* _Material to process_
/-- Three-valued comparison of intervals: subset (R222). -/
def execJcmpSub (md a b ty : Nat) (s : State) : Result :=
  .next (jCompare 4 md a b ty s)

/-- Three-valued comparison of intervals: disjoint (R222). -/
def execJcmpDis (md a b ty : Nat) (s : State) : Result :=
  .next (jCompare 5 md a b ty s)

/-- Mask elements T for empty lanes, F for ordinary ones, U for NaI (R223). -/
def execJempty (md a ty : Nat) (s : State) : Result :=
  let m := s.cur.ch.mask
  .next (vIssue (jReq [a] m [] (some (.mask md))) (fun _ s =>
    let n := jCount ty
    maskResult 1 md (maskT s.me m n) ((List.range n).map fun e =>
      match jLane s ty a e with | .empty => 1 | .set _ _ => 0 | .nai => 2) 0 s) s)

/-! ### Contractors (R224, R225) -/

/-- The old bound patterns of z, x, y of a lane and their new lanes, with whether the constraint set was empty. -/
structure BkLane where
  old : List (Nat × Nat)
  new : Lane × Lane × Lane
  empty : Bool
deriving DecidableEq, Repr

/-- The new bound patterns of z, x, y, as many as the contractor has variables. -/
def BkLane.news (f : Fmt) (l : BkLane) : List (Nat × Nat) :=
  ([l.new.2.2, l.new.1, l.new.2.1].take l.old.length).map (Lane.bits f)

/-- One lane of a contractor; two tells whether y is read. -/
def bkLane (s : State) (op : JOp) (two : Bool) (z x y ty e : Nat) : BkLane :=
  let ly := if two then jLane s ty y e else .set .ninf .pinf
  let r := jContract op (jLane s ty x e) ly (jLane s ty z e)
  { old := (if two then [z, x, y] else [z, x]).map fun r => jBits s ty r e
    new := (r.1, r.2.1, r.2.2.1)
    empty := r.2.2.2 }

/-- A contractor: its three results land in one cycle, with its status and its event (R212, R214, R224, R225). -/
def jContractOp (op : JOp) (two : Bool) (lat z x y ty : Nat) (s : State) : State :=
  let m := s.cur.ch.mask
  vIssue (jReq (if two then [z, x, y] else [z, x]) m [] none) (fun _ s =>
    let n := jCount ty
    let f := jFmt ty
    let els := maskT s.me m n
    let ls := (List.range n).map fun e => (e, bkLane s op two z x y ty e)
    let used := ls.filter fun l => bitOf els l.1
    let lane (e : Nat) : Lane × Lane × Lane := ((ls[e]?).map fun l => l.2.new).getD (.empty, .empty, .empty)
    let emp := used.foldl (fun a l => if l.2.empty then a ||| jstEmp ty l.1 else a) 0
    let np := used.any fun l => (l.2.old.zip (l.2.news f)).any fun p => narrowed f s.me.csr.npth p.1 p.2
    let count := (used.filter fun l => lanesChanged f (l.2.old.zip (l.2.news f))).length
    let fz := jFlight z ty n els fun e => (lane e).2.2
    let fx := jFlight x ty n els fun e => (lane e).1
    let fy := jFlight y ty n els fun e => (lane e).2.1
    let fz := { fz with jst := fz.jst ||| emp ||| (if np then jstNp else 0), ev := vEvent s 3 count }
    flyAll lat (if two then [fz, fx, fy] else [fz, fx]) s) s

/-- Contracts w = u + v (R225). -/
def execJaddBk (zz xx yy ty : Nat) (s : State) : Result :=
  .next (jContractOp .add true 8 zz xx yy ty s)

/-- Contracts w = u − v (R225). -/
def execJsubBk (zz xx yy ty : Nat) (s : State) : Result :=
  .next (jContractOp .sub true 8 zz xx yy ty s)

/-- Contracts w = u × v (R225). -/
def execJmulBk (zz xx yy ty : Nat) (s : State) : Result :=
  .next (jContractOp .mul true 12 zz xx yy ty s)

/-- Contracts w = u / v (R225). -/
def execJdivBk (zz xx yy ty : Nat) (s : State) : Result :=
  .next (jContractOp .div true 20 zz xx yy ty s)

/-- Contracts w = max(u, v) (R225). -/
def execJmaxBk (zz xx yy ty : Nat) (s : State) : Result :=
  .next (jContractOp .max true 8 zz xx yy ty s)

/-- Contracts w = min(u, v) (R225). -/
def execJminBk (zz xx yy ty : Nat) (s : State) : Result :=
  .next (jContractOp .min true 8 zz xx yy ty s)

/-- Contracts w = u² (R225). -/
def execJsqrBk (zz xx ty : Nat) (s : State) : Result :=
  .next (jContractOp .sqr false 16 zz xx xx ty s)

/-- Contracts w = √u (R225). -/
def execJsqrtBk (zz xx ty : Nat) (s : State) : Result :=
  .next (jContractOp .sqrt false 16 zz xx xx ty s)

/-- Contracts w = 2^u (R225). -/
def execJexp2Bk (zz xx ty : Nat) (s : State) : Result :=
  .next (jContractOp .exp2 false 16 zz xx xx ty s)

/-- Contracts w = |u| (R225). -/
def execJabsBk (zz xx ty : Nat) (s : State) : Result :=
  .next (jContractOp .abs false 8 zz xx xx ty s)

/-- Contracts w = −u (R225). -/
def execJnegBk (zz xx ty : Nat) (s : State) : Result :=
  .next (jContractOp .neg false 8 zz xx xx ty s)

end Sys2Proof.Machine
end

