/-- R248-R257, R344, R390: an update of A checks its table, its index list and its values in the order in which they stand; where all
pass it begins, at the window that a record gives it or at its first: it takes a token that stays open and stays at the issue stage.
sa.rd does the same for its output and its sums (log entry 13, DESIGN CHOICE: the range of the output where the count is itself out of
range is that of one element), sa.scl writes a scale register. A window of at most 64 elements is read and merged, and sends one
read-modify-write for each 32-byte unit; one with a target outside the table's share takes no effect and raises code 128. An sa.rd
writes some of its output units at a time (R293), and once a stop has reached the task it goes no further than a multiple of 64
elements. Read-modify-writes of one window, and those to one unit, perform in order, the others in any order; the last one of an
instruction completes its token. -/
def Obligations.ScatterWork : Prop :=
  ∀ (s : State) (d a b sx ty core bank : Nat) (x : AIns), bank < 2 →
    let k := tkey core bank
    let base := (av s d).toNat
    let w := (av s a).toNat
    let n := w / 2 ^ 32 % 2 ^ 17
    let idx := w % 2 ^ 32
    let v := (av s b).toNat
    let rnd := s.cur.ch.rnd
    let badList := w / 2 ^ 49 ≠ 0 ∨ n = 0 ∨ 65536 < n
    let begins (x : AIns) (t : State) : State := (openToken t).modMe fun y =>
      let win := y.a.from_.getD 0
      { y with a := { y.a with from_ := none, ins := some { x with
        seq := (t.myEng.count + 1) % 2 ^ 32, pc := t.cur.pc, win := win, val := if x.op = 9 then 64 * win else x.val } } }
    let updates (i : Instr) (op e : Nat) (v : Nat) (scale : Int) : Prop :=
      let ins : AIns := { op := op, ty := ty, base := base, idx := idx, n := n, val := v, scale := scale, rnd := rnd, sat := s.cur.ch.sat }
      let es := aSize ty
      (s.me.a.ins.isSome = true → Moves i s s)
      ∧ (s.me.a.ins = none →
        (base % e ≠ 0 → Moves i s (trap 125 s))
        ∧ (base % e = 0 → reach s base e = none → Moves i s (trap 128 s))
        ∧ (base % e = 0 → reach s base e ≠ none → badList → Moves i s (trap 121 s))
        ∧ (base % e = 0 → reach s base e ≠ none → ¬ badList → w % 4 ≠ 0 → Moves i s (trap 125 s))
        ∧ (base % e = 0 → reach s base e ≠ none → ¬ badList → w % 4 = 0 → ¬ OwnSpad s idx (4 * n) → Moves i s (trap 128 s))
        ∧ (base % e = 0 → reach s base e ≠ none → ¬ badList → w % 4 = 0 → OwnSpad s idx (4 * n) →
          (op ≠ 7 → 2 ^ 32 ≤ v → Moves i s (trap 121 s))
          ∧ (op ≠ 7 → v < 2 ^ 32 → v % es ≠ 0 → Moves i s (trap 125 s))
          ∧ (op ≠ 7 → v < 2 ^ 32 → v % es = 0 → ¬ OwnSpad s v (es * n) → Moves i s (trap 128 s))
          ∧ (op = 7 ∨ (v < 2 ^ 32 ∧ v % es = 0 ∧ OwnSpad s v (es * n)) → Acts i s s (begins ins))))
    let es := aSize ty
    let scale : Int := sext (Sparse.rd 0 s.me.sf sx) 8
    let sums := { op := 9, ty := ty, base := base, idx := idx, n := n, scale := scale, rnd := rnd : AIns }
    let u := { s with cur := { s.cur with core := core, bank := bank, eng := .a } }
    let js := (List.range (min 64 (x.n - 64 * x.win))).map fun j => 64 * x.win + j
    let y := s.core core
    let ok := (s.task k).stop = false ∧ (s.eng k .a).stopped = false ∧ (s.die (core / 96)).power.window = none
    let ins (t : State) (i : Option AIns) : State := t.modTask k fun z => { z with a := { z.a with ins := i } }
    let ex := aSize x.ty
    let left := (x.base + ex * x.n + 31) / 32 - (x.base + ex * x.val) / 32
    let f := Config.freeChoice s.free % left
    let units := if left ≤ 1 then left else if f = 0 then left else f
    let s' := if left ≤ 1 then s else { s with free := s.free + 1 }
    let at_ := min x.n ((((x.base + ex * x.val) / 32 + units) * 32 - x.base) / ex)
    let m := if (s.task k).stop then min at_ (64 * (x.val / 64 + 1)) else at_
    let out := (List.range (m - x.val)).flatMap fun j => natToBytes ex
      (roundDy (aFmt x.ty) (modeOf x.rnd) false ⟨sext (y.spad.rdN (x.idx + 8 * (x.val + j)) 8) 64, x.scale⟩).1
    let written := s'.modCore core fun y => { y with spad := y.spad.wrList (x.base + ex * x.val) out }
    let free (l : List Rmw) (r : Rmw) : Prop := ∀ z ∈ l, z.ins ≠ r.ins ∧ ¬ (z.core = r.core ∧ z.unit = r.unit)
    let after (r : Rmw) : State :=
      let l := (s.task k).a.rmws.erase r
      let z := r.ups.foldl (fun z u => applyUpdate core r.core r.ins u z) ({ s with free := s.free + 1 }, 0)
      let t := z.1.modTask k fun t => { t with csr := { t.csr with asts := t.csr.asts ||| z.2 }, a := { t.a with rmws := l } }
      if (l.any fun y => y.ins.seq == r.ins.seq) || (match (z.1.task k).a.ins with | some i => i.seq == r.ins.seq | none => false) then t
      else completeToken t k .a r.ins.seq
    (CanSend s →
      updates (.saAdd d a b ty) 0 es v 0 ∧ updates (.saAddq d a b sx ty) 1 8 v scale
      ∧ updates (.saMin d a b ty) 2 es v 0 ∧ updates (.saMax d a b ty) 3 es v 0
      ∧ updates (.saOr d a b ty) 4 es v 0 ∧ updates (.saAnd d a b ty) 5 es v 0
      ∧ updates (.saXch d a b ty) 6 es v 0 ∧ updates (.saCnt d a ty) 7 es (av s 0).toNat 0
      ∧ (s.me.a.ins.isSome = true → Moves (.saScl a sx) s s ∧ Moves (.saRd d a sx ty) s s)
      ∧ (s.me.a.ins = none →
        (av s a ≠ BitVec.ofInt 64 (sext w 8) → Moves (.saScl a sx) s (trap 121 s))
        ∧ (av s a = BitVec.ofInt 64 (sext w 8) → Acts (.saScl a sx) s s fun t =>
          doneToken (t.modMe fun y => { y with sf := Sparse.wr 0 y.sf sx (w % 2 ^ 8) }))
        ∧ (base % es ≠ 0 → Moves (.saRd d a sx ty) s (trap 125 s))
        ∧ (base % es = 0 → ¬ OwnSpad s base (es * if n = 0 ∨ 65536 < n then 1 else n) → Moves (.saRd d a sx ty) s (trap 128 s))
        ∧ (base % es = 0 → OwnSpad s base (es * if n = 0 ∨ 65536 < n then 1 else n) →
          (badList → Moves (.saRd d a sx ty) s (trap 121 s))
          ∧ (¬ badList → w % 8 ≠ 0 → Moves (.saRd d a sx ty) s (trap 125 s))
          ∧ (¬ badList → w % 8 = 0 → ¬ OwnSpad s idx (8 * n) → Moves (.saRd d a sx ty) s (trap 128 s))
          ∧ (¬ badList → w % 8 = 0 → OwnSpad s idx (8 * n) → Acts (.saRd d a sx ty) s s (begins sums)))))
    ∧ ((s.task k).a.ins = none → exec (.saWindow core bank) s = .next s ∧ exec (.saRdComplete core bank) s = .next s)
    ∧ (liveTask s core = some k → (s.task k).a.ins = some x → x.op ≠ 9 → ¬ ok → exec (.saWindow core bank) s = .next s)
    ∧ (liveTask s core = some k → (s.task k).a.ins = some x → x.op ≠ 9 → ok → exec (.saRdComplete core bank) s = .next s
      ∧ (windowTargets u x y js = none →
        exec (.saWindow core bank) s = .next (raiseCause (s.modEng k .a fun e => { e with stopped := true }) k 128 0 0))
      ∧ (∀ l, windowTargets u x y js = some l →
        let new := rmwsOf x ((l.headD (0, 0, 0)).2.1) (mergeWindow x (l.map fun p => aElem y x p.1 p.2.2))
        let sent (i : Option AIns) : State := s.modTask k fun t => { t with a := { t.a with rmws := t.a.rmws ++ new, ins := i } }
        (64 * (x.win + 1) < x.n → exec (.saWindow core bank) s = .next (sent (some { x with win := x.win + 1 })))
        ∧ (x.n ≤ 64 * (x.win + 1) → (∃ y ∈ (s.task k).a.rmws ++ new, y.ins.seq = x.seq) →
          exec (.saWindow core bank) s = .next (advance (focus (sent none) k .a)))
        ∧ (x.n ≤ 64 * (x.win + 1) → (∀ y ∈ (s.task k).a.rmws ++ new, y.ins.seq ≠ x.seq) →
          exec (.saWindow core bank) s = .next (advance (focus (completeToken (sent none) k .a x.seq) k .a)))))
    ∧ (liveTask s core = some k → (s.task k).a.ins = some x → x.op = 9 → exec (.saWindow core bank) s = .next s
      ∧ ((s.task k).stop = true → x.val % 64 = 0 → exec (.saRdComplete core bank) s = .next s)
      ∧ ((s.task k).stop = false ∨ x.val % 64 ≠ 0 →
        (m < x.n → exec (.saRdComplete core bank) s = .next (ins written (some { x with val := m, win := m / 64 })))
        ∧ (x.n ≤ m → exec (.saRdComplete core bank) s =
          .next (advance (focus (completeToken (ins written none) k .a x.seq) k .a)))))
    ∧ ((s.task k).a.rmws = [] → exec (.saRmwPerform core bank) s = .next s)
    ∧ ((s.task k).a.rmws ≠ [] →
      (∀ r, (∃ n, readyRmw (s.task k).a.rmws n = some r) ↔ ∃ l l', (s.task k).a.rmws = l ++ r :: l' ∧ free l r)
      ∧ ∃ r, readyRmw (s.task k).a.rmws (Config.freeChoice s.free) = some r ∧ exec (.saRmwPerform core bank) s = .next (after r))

* _Problem_
Give only a number: how many lines of the data hold the string "used"?

* _Answer box_
4